Rather than simply estimating the “is_pass” outcome, I instead allowed the outcome to have the multiple levels actually found in the data.
A total of 500 trees were used, with 2 variables selected at each split.
Overall, the random forest model predicted plays better than the logistic regression model of pass probability, with about 63% accuracy across all conditions.
And looking at the confusion matrix (left), the random forest model does pretty well at predicting most specific play types.
It predicted field goals with 81% accuracy, passes with 69% accuracy, and punts with 91% accuracy.
Naturally, fumbles and sacks were never predicted by the model, which makes sense given their rarity and inherent unpredictability (most offensive coordinators probably don’t draw up intentional fumbles).
Where the random forest model faltered the most was in predicting rushes; only 52% of the plays it predicted would be rushes ended up actually staying on the ground, while 43% ended being passes after all.
This could be due to shortcomings of the data the model was built on (e.
, using formation and personnel information would probably help), but it could also be due to the Vikings tendency (at least early on in the season) to be a pass-first team.
One of the biggest data sources that I had chosen not to include in the initial random forest model was the formation type (for the Vikings, these included shotgun, under center, no huddle, no huddle shotgun, punt, and field goal formations).
Originally, I was more interested in trying to take the coaches’ perspective, and see if I could predict what play they would come up with given the game situation.
However, another approach would be to take on the role of the opposing defense, and try to predict the play call given the game situation and the formation (which is open information at the line of scrimmage).
Adding in the formation to the random forest model yielded much higher accuracy, with an error rate of only ~29%.
More importantly, the previous difficulty in predicting when the Vikings would rush the ball was greatly reduced, such that when the model was predicting a rush play, 63% of the time it was correct (compared to 52% accuracy without the formation data).
Trying out this random forest+ model on the other teams yielded similar improvements in accuracy.
The mean error rate across all 32 teams was 33%, ranging from 24–40%.
Minnesota was one of the most “predictable” teams again (5th overall), but considering that the 1st and 3rd most predictable teams (New England and the LA Rams, respectively) are playing in the Super Bowl, it again appears that the ability of the model to predict what type of play a team will run doesn’t necessarily make it any easier to stop them from being successful.
To sum up, using a random forest approach to modeling the play-by-play data was fairly accurate at identifying what type of play would be run given the current game conditions, and was a definite improvement over a simple logistic regression on pass/no pass.
Given the Vikings’ well above-average performance on “mistake” metrics like penalties and fumbles, I also don’t think there’s too much of a case to be made for them simply being unlucky.

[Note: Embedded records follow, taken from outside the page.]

-- ==== Sys2Proof/Certificates/Slice0/Obligations.lean ====
section
/-! DEFINITION. The statements about the machine, each with the rules that it rests on. -/

open Sys2Proof Sys2Proof.Machine

/-- Integer lane instructions and those that take a uniform register (R141, R143, R140, R5, R139). For every V3 integer
instruction over elements but the shifts, in every ready group, for every prefix it honours: it completes at the next word;
each Active lane of vd receives the element operation of va and vb at the effective type, zeroing and merging follow the
prefix, and nothing else of the machine changes but the account of the issue. For every VU form of an integer instruction over
elements but the shifts, in every ready group: as the V3 form, with each element of the second source that of the uniform
register, or the imm7 sign-extended to the element width. That zeroing reaches the lanes of sibling splits is the model's
choice of log entry 5. -/
def Obligations.IntegerLanes : Prop :=
  ((∀ e ∈ elementOps, ∀ (s : State) (gid : Nat) (g : Group) (p : Split) (f : V3), Ready s gid g p →
    g.HasV [f.vd.toNat, f.va.toNat, f.vb.toNat] → pxRnd f.px = 0 → pxXw f.px = 0 → pxKind f.px = 0 → g.typeBad f.px = false →
    ∃ k, exec (e.1 f) s = .next (s.setGroup gid k) ∧
      Issued k { g with vregs := k.vregs } p (s.after g p (if f.px.isSome then 2 else 1)) ∧
      LanesWritten g k p f.vd.toNat (aluMask f.px) (aluZero f.px) fun i =>
        mapElems (elemWidth (g.effType f.px)) (e.2.2 (elemWidth (g.effType f.px)) (unsignedType (g.effType f.px)))
          (g.vreg f.va.toNat i) (g.vreg f.vb.toNat i))) ∧
  ((∀ e ∈ elementOps, ∀ (s : State) (gid : Nat) (g : Group) (p : Split) (f : VU), Ready s gid g p →
    g.HasV [f.vd.toNat, f.va.toNat] → g.HasS (vsrcNamed f.src) → pxRnd f.px = 0 → pxXw f.px = 0 → pxKind f.px = 0 → g.typeBad f.px = false →
    ∃ k, exec (e.2.1 f) s = .next (s.setGroup gid k) ∧
      Issued k { g with vregs := k.vregs } p (s.after g p (if f.px.isSome then 2 else 1)) ∧
      LanesWritten g k p f.vd.toNat (aluMask f.px) (aluZero f.px) fun i =>
        mapElems (elemWidth (g.effType f.px)) (e.2.2 (elemWidth (g.effType f.px)) (unsignedType (g.effType f.px)))
          (g.vreg f.va.toNat i) (g.vsrc (elemWidth (g.effType f.px)) f.src)))

/-- The shifts (R142). For ishl, ishr and isra (both forms) and sshl, sshr and ssra, in every ready group: the amount is
the whole element, or the whole second word, read unsigned; an amount of the width or more gives 0, or all sign bits for
the arithmetic shift; and the immediate -1 is such an amount. -/
def Obligations.Shifts : Prop :=
  (∀ e ∈ shiftOps, ∀ (s : State) (gid : Nat) (g : Group) (p : Split) (f : V3), Ready s gid g p →
    g.HasV [f.vd.toNat, f.va.toNat, f.vb.toNat] → pxRnd f.px = 0 → pxXw f.px = 0 → pxKind f.px = 0 → g.typeBad f.px = false →
    ∃ k, exec (e.1 f) s = .next (s.setGroup gid k) ∧
      Issued k { g with vregs := k.vregs } p (s.after g p (if f.px.isSome then 2 else 1)) ∧
      LanesWritten g k p f.vd.toNat (aluMask f.px) (aluZero f.px) fun i =>
        mapElems (elemWidth (g.effType f.px)) (e.2.2.2 (elemWidth (g.effType f.px)))
          (g.vreg f.va.toNat i) (g.vreg f.vb.toNat i)) ∧
  (∀ e ∈ shiftOps, ∀ (s : State) (gid : Nat) (g : Group) (p : Split) (f : VU), Ready s gid g p →
    g.HasV [f.vd.toNat, f.va.toNat] → g.HasS (vsrcNamed f.src) → pxRnd f.px = 0 → pxXw f.px = 0 → pxKind f.px = 0 → g.typeBad f.px = false →
    ∃ k, exec (e.2.1 f) s = .next (s.setGroup gid k) ∧
      Issued k { g with vregs := k.vregs } p (s.after g p (if f.px.isSome then 2 else 1)) ∧
      LanesWritten g k p f.vd.toNat (aluMask f.px) (aluZero f.px) fun i =>
        mapElems (elemWidth (g.effType f.px)) (e.2.2.2 (elemWidth (g.effType f.px)))
          (g.vreg f.va.toNat i) (g.vsrc (elemWidth (g.effType f.px)) f.src)) ∧
  (∀ e ∈ shiftOps, ∀ (s : State) (gid : Nat) (g : Group) (p : Split) (f : S3), Ready s gid g p → g.HasS (f.sd.toNat :: f.sa.toNat :: ssrcNamed f.src) →
    ∃ k, exec (e.2.2.1 f) s = .next (s.setGroup gid k) ∧
      Issued k (g.setSreg f.sd.toNat (e.2.2.2 32 (g.sreg f.sa.toNat) (g.ssrc f.src))) p (s.after g p 1)) ∧
  (∀ e ∈ shiftOps, ∀ w ∈ [8, 16, 32], ∀ (g : Group) (x : Word),
    mapElems w (e.2.2.2 w) x (g.vsrc w (.imm (-1))) = mapElems w (fun a _ => e.2.2.2 w a (BitVec.allOnes w)) x 0 ∧
    ∀ a : BitVec w, e.2.2.2 w a (BitVec.allOnes w) = e.2.2.2 w a (BitVec.ofNat w w))

/-- Unary integer instructions, selection and dot products (R141, R146, R139, R144). In every ready group ipopc, iclz
and ibrev write to the Active lanes the number of 1 bits, the number of leading 0 bits and the reversed bits of each
element of va; vmov copies the second source, in both forms. In every ready group vsel writes every lane of the split
below the width from the first source where the selector of the mask field is 1 and from the second where it is 0; idot4
adds the four exact byte products to the old vd, or to the fourth operand of the prefix, modulo 2^32. -/
def Obligations.IntegerOthers : Prop :=
  (((∀ e ∈ unaryOps, ∀ (s : State) (gid : Nat) (g : Group) (p : Split) (f : V3Un), Ready s gid g p → g.HasV [f.vd.toNat, f.va.toNat] → pxRnd f.px = 0 → pxXw f.px = 0 → pxKind f.px = 0 → g.typeBad f.px = false →
    ∃ k, exec (e.1 f) s = .next (s.setGroup gid k) ∧
      Issued k { g with vregs := k.vregs } p (s.after g p (if f.px.isSome then 2 else 1)) ∧
      LanesWritten g k p f.vd.toNat (aluMask f.px) (aluZero f.px) fun i =>
        mapElems (elemWidth (g.effType f.px)) (fun a _ => e.2 (elemWidth (g.effType f.px)) a) (g.vreg f.va.toNat i) 0) ∧
  (∀ (s : State) (gid : Nat) (g : Group) (p : Split) (f : V3Mov), Ready s gid g p → g.HasV [f.vd.toNat, f.vb.toNat] → pxRnd f.px = 0 → pxXw f.px = 0 → pxKind f.px = 0 → g.typeBad f.px = false →
    ∃ k, exec (.vmov f) s = .next (s.setGroup gid k) ∧
      Issued k { g with vregs := k.vregs } p (s.after g p (if f.px.isSome then 2 else 1)) ∧
      LanesWritten g k p f.vd.toNat (aluMask f.px) (aluZero f.px) fun i => g.vreg f.vb.toNat i) ∧
  (∀ (s : State) (gid : Nat) (g : Group) (p : Split) (f : VUMov), Ready s gid g p → g.HasV [f.vd.toNat] → g.HasS (vsrcNamed f.src) → pxRnd f.px = 0 → pxXw f.px = 0 → pxKind f.px = 0 → g.typeBad f.px = false →
    ∃ k, exec (.vmovVu f) s = .next (s.setGroup gid k) ∧
      Issued k { g with vregs := k.vregs } p (s.after g p (if f.px.isSome then 2 else 1)) ∧
      LanesWritten g k p f.vd.toNat (aluMask f.px) (aluZero f.px) fun _ => g.vsrc (elemWidth (g.effType f.px)) f.src))) ∧
  (((∀ (s : State) (gid : Nat) (g : Group) (p : Split) (f : V3), Ready s gid g p → g.HasV [f.vd.toNat, f.va.toNat, f.vb.toNat] → pxRnd f.px = 0 → pxXw f.px = 0 → pxKind f.px = 0 → aluZero f.px = false →
    g.typeBad f.px = false →
    ∃ k, exec (.vsel f) s = .next (s.setGroup gid k) ∧
      Issued k { g with vregs := k.vregs } p (s.after g p (if f.px.isSome then 2 else 1)) ∧
      LanesWritten g k p f.vd.toNat .none false fun i =>
        if inMask (g.activeMask p.mask (aluMask f.px)) i then g.vreg f.va.toNat i else g.vreg f.vb.toNat i) ∧
  (∀ (s : State) (gid : Nat) (g : Group) (p : Split) (f : VU), Ready s gid g p → g.HasV [f.vd.toNat, f.va.toNat] → g.HasS (vsrcNamed f.src) → pxRnd f.px = 0 → pxXw f.px = 0 → pxKind f.px = 0 →
    aluZero f.px = false → g.typeBad f.px = false →
    ∃ k, exec (.vselVu f) s = .next (s.setGroup gid k) ∧
      Issued k { g with vregs := k.vregs } p (s.after g p (if f.px.isSome then 2 else 1)) ∧
      LanesWritten g k p f.vd.toNat .none false fun i =>
        if inMask (g.activeMask p.mask (aluMask f.px)) i then g.vreg f.va.toNat i
        else g.vsrc (elemWidth (g.effType f.px)) f.src) ∧
  (∀ (s : State) (gid : Nat) (g : Group) (p : Split) (f : V3), Ready s gid g p → g.HasV (f.vd.toNat :: [f.va.toNat, f.vb.toNat] ++ fourthV f.px 1) → g.HasS (fourthS f.px) → pxRnd f.px = 0 → pxXw f.px = 0 →
    g.typeBad f.px = false →
    ∃ k, exec (.idot4 f) s = .next (s.setGroup gid k) ∧
      Issued k { g with vregs := k.vregs } p (s.after g p (if f.px.isSome then 2 else 1)) ∧
      LanesWritten g k p f.vd.toNat (aluMask f.px) (aluZero f.px) fun i =>
        byteDot (unsignedType (g.effType f.px)) (g.vreg f.va.toNat i) (g.vreg f.vb.toNat i)
          (g.fourth f.px (g.vreg f.vd.toNat) i)) ∧
  (∀ (s : State) (gid : Nat) (g : Group) (p : Split) (f : VU), Ready s gid g p → g.HasV (f.vd.toNat :: [f.va.toNat] ++ fourthV f.px 1) → g.HasS (vsrcNamed f.src ++ fourthS f.px) →
    pxRnd f.px = 0 → pxXw f.px = 0 → g.typeBad f.px = false →
    ∃ k, exec (.idot4Vu f) s = .next (s.setGroup gid k) ∧
      Issued k { g with vregs := k.vregs } p (s.after g p (if f.px.isSome then 2 else 1)) ∧
      LanesWritten g k p f.vd.toNat (aluMask f.px) (aluZero f.px) fun i =>
        byteDot (unsignedType (g.effType f.px)) (g.vreg f.va.toNat i) (g.vsrc 8 f.src)
          (g.fourth f.px (g.vreg f.vd.toNat) i))))
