@[simp] theorem State.setByte_tick (s : State) (pa : Nat) (b : Byte) : (s.setByte pa b).tick = s.tick := rfl
@[simp] theorem State.setByte_clock (s : State) (pa : Nat) (b : Byte) : (s.setByte pa b).clock = s.clock := rfl
@[simp] theorem State.setByte_serial (s : State) (pa : Nat) (b : Byte) : (s.setByte pa b).serial = s.serial := rfl
@[simp] theorem State.setByte_cur (s : State) (pa : Nat) (b : Byte) : (s.setByte pa b).cur = s.cur := rfl
@[simp] theorem State.setByte_also (s : State) (pa : Nat) (b : Byte) : (s.setByte pa b).also = s.also := rfl
@[simp] theorem State.setByte_joint (s : State) (pa : Nat) (b : Byte) : (s.setByte pa b).joint = s.joint := rfl
@[simp] theorem State.setByte_turn (s : State) (pa : Nat) (b : Byte) : (s.setByte pa b).turn = s.turn := rfl
@[simp] theorem State.setByte_rota (s : State) (pa : Nat) (b : Byte) : (s.setByte pa b).rota = s.rota := rfl
@[simp] theorem State.setByte_inbox (s : State) (pa : Nat) (b : Byte) : (s.setByte pa b).inbox = s.inbox := rfl
@[simp] theorem State.setByte_pkg (s : State) (pa : Nat) (b : Byte) : (s.setByte pa b).pkg = s.pkg := rfl
@[simp] theorem State.setByte_parts (s : State) (pa : Nat) (b : Byte) : (s.setByte pa b).parts = s.parts := rfl
@[simp] theorem State.setByte_groups (s : State) (pa : Nat) (b : Byte) : (s.setByte pa b).groups = s.groups := rfl
@[simp] theorem State.setByte_teams (s : State) (pa : Nat) (b : Byte) : (s.setByte pa b).teams = s.teams := rfl
@[simp] theorem State.setByte_grids (s : State) (pa : Nat) (b : Byte) : (s.setByte pa b).grids = s.grids := rfl
@[simp] theorem State.setByte_hands (s : State) (pa : Nat) (b : Byte) : (s.setByte pa b).hands = s.hands := rfl
@[simp] theorem State.setByte_latencyRuns (s : State) (pa : Nat) (b : Byte) : (s.setByte pa b).latencyRuns = s.latencyRuns := rfl
@[simp] theorem State.setByte_mem (s : State) (pa : Nat) (b : Byte) : (s.setByte pa b).mem = smapPut memDefault s.mem pa b := rfl
@[simp] theorem State.setByte_spad (s : State) (pa : Nat) (b : Byte) : (s.setByte pa b).spad = s.spad := rfl
@[simp] theorem State.setByte_poison (s : State) (pa : Nat) (b : Byte) : (s.setByte pa b).poison = s.clearPoison pa := rfl
@[simp] theorem State.setByte_spadPoison (s : State) (pa : Nat) (b : Byte) : (s.setByte pa b).spadPoison = s.spadPoison := rfl
@[simp] theorem State.setByte_dir (s : State) (pa : Nat) (b : Byte) : (s.setByte pa b).dir = s.dir := rfl
@[simp] theorem State.setByte_tlbs (s : State) (pa : Nat) (b : Byte) : (s.setByte pa b).tlbs = s.tlbs := rfl
@[simp] theorem State.setByte_dieTlbs (s : State) (pa : Nat) (b : Byte) : (s.setByte pa b).dieTlbs = s.dieTlbs := rfl
@[simp] theorem State.setByte_hist (s : State) (pa : Nat) (b : Byte) : (s.setByte pa b).hist = s.hist := rfl
@[simp] theorem State.setByte_pages (s : State) (pa : Nat) (b : Byte) : (s.setByte pa b).pages = s.pages := rfl
@[simp] theorem State.setByte_copies (s : State) (pa : Nat) (b : Byte) : (s.setByte pa b).copies = s.copies := rfl
@[simp] theorem State.setByte_locks (s : State) (pa : Nat) (b : Byte) : (s.setByte pa b).locks = s.locks := rfl
@[simp] theorem State.setByte_fabric (s : State) (pa : Nat) (b : Byte) : (s.setByte pa b).fabric = s.fabric := rfl
@[simp] theorem State.setByte_streams (s : State) (pa : Nat) (b : Byte) : (s.setByte pa b).streams = s.streams := rfl
@[simp] theorem State.setByte_frozen (s : State) (pa : Nat) (b : Byte) : (s.setByte pa b).frozen = s.frozen := rfl
@[simp] theorem State.setByte_foreign (s : State) (pa : Nat) (b : Byte) : (s.setByte pa b).foreign = s.foreign := rfl
@[simp] theorem State.setByte_deliveries (s : State) (pa : Nat) (b : Byte) : (s.setByte pa b).deliveries = s.deliveries := rfl
@[simp] theorem State.setByte_arrivals (s : State) (pa : Nat) (b : Byte) : (s.setByte pa b).arrivals = s.arrivals := rfl
@[simp] theorem State.setByte_sent (s : State) (pa : Nat) (b : Byte) : (s.setByte pa b).sent = s.sent := rfl
@[simp] theorem State.setByte_hostWaits (s : State) (pa : Nat) (b : Byte) : (s.setByte pa b).hostWaits = s.hostWaits := rfl
@[simp] theorem State.setByte_nextId (s : State) (pa : Nat) (b : Byte) : (s.setByte pa b).nextId = s.nextId := rfl

@[simp] theorem State.setSbyte_tick (s : State) (k : Nat) (b : Byte) : (s.setSbyte k b).tick = s.tick := rfl
@[simp] theorem State.setSbyte_clock (s : State) (k : Nat) (b : Byte) : (s.setSbyte k b).clock = s.clock := rfl
@[simp] theorem State.setSbyte_serial (s : State) (k : Nat) (b : Byte) : (s.setSbyte k b).serial = s.serial := rfl
@[simp] theorem State.setSbyte_cur (s : State) (k : Nat) (b : Byte) : (s.setSbyte k b).cur = s.cur := rfl
@[simp] theorem State.setSbyte_also (s : State) (k : Nat) (b : Byte) : (s.setSbyte k b).also = s.also := rfl
@[simp] theorem State.setSbyte_joint (s : State) (k : Nat) (b : Byte) : (s.setSbyte k b).joint = s.joint := rfl
@[simp] theorem State.setSbyte_turn (s : State) (k : Nat) (b : Byte) : (s.setSbyte k b).turn = s.turn := rfl
@[simp] theorem State.setSbyte_rota (s : State) (k : Nat) (b : Byte) : (s.setSbyte k b).rota = s.rota := rfl
@[simp] theorem State.setSbyte_inbox (s : State) (k : Nat) (b : Byte) : (s.setSbyte k b).inbox = s.inbox := rfl
@[simp] theorem State.setSbyte_pkg (s : State) (k : Nat) (b : Byte) : (s.setSbyte k b).pkg = s.pkg := rfl
@[simp] theorem State.setSbyte_parts (s : State) (k : Nat) (b : Byte) : (s.setSbyte k b).parts = s.parts := rfl
@[simp] theorem State.setSbyte_groups (s : State) (k : Nat) (b : Byte) : (s.setSbyte k b).groups = s.groups := rfl
@[simp] theorem State.setSbyte_teams (s : State) (k : Nat) (b : Byte) : (s.setSbyte k b).teams = s.teams := rfl
@[simp] theorem State.setSbyte_grids (s : State) (k : Nat) (b : Byte) : (s.setSbyte k b).grids = s.grids := rfl
@[simp] theorem State.setSbyte_hands (s : State) (k : Nat) (b : Byte) : (s.setSbyte k b).hands = s.hands := rfl
@[simp] theorem State.setSbyte_latencyRuns (s : State) (k : Nat) (b : Byte) : (s.setSbyte k b).latencyRuns = s.latencyRuns := rfl
@[simp] theorem State.setSbyte_mem (s : State) (k : Nat) (b : Byte) : (s.setSbyte k b).mem = s.mem := rfl
@[simp] theorem State.setSbyte_spad (s : State) (k : Nat) (b : Byte) : (s.setSbyte k b).spad = smapPut memDefault s.spad k b := rfl
@[simp] theorem State.setSbyte_poison (s : State) (k : Nat) (b : Byte) : (s.setSbyte k b).poison = s.poison := rfl
@[simp] theorem State.setSbyte_dir (s : State) (k : Nat) (b : Byte) : (s.setSbyte k b).dir = s.dir := rfl
@[simp] theorem State.setSbyte_tlbs (s : State) (k : Nat) (b : Byte) : (s.setSbyte k b).tlbs = s.tlbs := rfl
@[simp] theorem State.setSbyte_dieTlbs (s : State) (k : Nat) (b : Byte) : (s.setSbyte k b).dieTlbs = s.dieTlbs := rfl
@[simp] theorem State.setSbyte_hist (s : State) (k : Nat) (b : Byte) : (s.setSbyte k b).hist = s.hist := rfl
@[simp] theorem State.setSbyte_pages (s : State) (k : Nat) (b : Byte) : (s.setSbyte k b).pages = s.pages := rfl
@[simp] theorem State.setSbyte_copies (s : State) (k : Nat) (b : Byte) : (s.setSbyte k b).copies = s.copies := rfl
@[simp] theorem State.setSbyte_locks (s : State) (k : Nat) (b : Byte) : (s.setSbyte k b).locks = s.locks := rfl
@[simp] theorem State.setSbyte_fabric (s : State) (k : Nat) (b : Byte) : (s.setSbyte k b).fabric = s.fabric := rfl
@[simp] theorem State.setSbyte_streams (s : State) (k : Nat) (b : Byte) : (s.setSbyte k b).streams = s.streams := rfl
@[simp] theorem State.setSbyte_frozen (s : State) (k : Nat) (b : Byte) : (s.setSbyte k b).frozen = s.frozen := rfl
@[simp] theorem State.setSbyte_foreign (s : State) (k : Nat) (b : Byte) : (s.setSbyte k b).foreign = s.foreign := rfl
@[simp] theorem State.setSbyte_deliveries (s : State) (k : Nat) (b : Byte) : (s.setSbyte k b).deliveries = s.deliveries := rfl
@[simp] theorem State.setSbyte_arrivals (s : State) (k : Nat) (b : Byte) : (s.setSbyte k b).arrivals = s.arrivals := rfl
@[simp] theorem State.setSbyte_sent (s : State) (k : Nat) (b : Byte) : (s.setSbyte k b).sent = s.sent := rfl
@[simp] theorem State.setSbyte_hostWaits (s : State) (k : Nat) (b : Byte) : (s.setSbyte k b).hostWaits = s.hostWaits := rfl
@[simp] theorem State.setSbyte_nextId (s : State) (k : Nat) (b : Byte) : (s.setSbyte k b).nextId = s.nextId := rfl

@[simp] theorem State.setDir_tick (s : State) (line : Nat) (e : DirEntry) : (s.setDir line e).tick = s.tick := rfl
@[simp] theorem State.setDir_clock (s : State) (line : Nat) (e : DirEntry) : (s.setDir line e).clock = s.clock := rfl
@[simp] theorem State.setDir_serial (s : State) (line : Nat) (e : DirEntry) : (s.setDir line e).serial = s.serial := rfl
@[simp] theorem State.setDir_cur (s : State) (line : Nat) (e : DirEntry) : (s.setDir line e).cur = s.cur := rfl
@[simp] theorem State.setDir_also (s : State) (line : Nat) (e : DirEntry) : (s.setDir line e).also = s.also := rfl
@[simp] theorem State.setDir_joint (s : State) (line : Nat) (e : DirEntry) : (s.setDir line e).joint = s.joint := rfl
@[simp] theorem State.setDir_turn (s : State) (line : Nat) (e : DirEntry) : (s.setDir line e).turn = s.turn := rfl
@[simp] theorem State.setDir_rota (s : State) (line : Nat) (e : DirEntry) : (s.setDir line e).rota = s.rota := rfl
@[simp] theorem State.setDir_inbox (s : State) (line : Nat) (e : DirEntry) : (s.setDir line e).inbox = s.inbox := rfl
@[simp] theorem State.setDir_pkg (s : State) (line : Nat) (e : DirEntry) : (s.setDir line e).pkg = s.pkg := rfl
@[simp] theorem State.setDir_parts (s : State) (line : Nat) (e : DirEntry) : (s.setDir line e).parts = s.parts := rfl
@[simp] theorem State.setDir_groups (s : State) (line : Nat) (e : DirEntry) : (s.setDir line e).groups = s.groups := rfl
@[simp] theorem State.setDir_teams (s : State) (line : Nat) (e : DirEntry) : (s.setDir line e).teams = s.teams := rfl
@[simp] theorem State.setDir_grids (s : State) (line : Nat) (e : DirEntry) : (s.setDir line e).grids = s.grids := rfl
@[simp] theorem State.setDir_hands (s : State) (line : Nat) (e : DirEntry) : (s.setDir line e).hands = s.hands := rfl
@[simp] theorem State.setDir_latencyRuns (s : State) (line : Nat) (e : DirEntry) : (s.setDir line e).latencyRuns = s.latencyRuns := rfl
@[simp] theorem State.setDir_mem (s : State) (line : Nat) (e : DirEntry) : (s.setDir line e).mem = s.mem := rfl
@[simp] theorem State.setDir_spad (s : State) (line : Nat) (e : DirEntry) : (s.setDir line e).spad = s.spad := rfl
@[simp] theorem State.setDir_poison (s : State) (line : Nat) (e : DirEntry) : (s.setDir line e).poison = s.poison := rfl
@[simp] theorem State.setDir_spadPoison (s : State) (line : Nat) (e : DirEntry) : (s.setDir line e).spadPoison = s.spadPoison := rfl
@[simp] theorem State.setDir_tlbs (s : State) (line : Nat) (e : DirEntry) : (s.setDir line e).tlbs = s.tlbs := rfl
@[simp] theorem State.setDir_dieTlbs (s : State) (line : Nat) (e : DirEntry) : (s.setDir line e).dieTlbs = s.dieTlbs := rfl
@[simp] theorem State.setDir_hist (s : State) (line : Nat) (e : DirEntry) : (s.setDir line e).hist = s.hist := rfl
@[simp] theorem State.setDir_pages (s : State) (line : Nat) (e : DirEntry) : (s.setDir line e).pages = s.pages := rfl
@[simp] theorem State.setDir_copies (s : State) (line : Nat) (e : DirEntry) : (s.setDir line e).copies = s.copies := rfl
@[simp] theorem State.setDir_locks (s : State) (line : Nat) (e : DirEntry) : (s.setDir line e).locks = s.locks := rfl
@[simp] theorem State.setDir_fabric (s : State) (line : Nat) (e : DirEntry) : (s.setDir line e).fabric = s.fabric := rfl
@[simp] theorem State.setDir_streams (s : State) (line : Nat) (e : DirEntry) : (s.setDir line e).streams = s.streams := rfl
@[simp] theorem State.setDir_frozen (s : State) (line : Nat) (e : DirEntry) : (s.setDir line e).frozen = s.frozen := rfl
@[simp] theorem State.setDir_foreign (s : State) (line : Nat) (e : DirEntry) : (s.setDir line e).foreign = s.foreign := rfl
@[simp] theorem State.setDir_deliveries (s : State) (line : Nat) (e : DirEntry) : (s.setDir line e).deliveries = s.deliveries := rfl
@[simp] theorem State.setDir_arrivals (s : State) (line : Nat) (e : DirEntry) : (s.setDir line e).arrivals = s.arrivals := rfl
@[simp] theorem State.setDir_sent (s : State) (line : Nat) (e : DirEntry) : (s.setDir line e).sent = s.sent := rfl
@[simp] theorem State.setDir_hostWaits (s : State) (line : Nat) (e : DirEntry) : (s.setDir line e).hostWaits = s.hostWaits := rfl
@[simp] theorem State.setDir_nextId (s : State) (line : Nat) (e : DirEntry) : (s.setDir line e).nextId = s.nextId := rfl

Some analysts think Kirk Cousins is to blame, but I certainly wouldn’t say he’s the main issue.
During his most recent seasons in Washington, Cousins had five different receivers with 500+ receiving yards over the season, whereas he only had Thielen, Diggs, and Rudolph to rely on this year.
Part of that was due to Cook missing part of the season, but even if he had been healthy all year there would still be fewer reliable receiving options than Cousins was used to.
The offensive line’s difficulty on both rushes and pass blocking was also an area to target for improvement, possibly in the draft.
Overall, though, this modeling exercise suggests that the types of plays being called given game conditions are right in line with some of the most successful teams in the league, which makes me optimistic for improvement next year, especially if the team can add another consistent receiving option.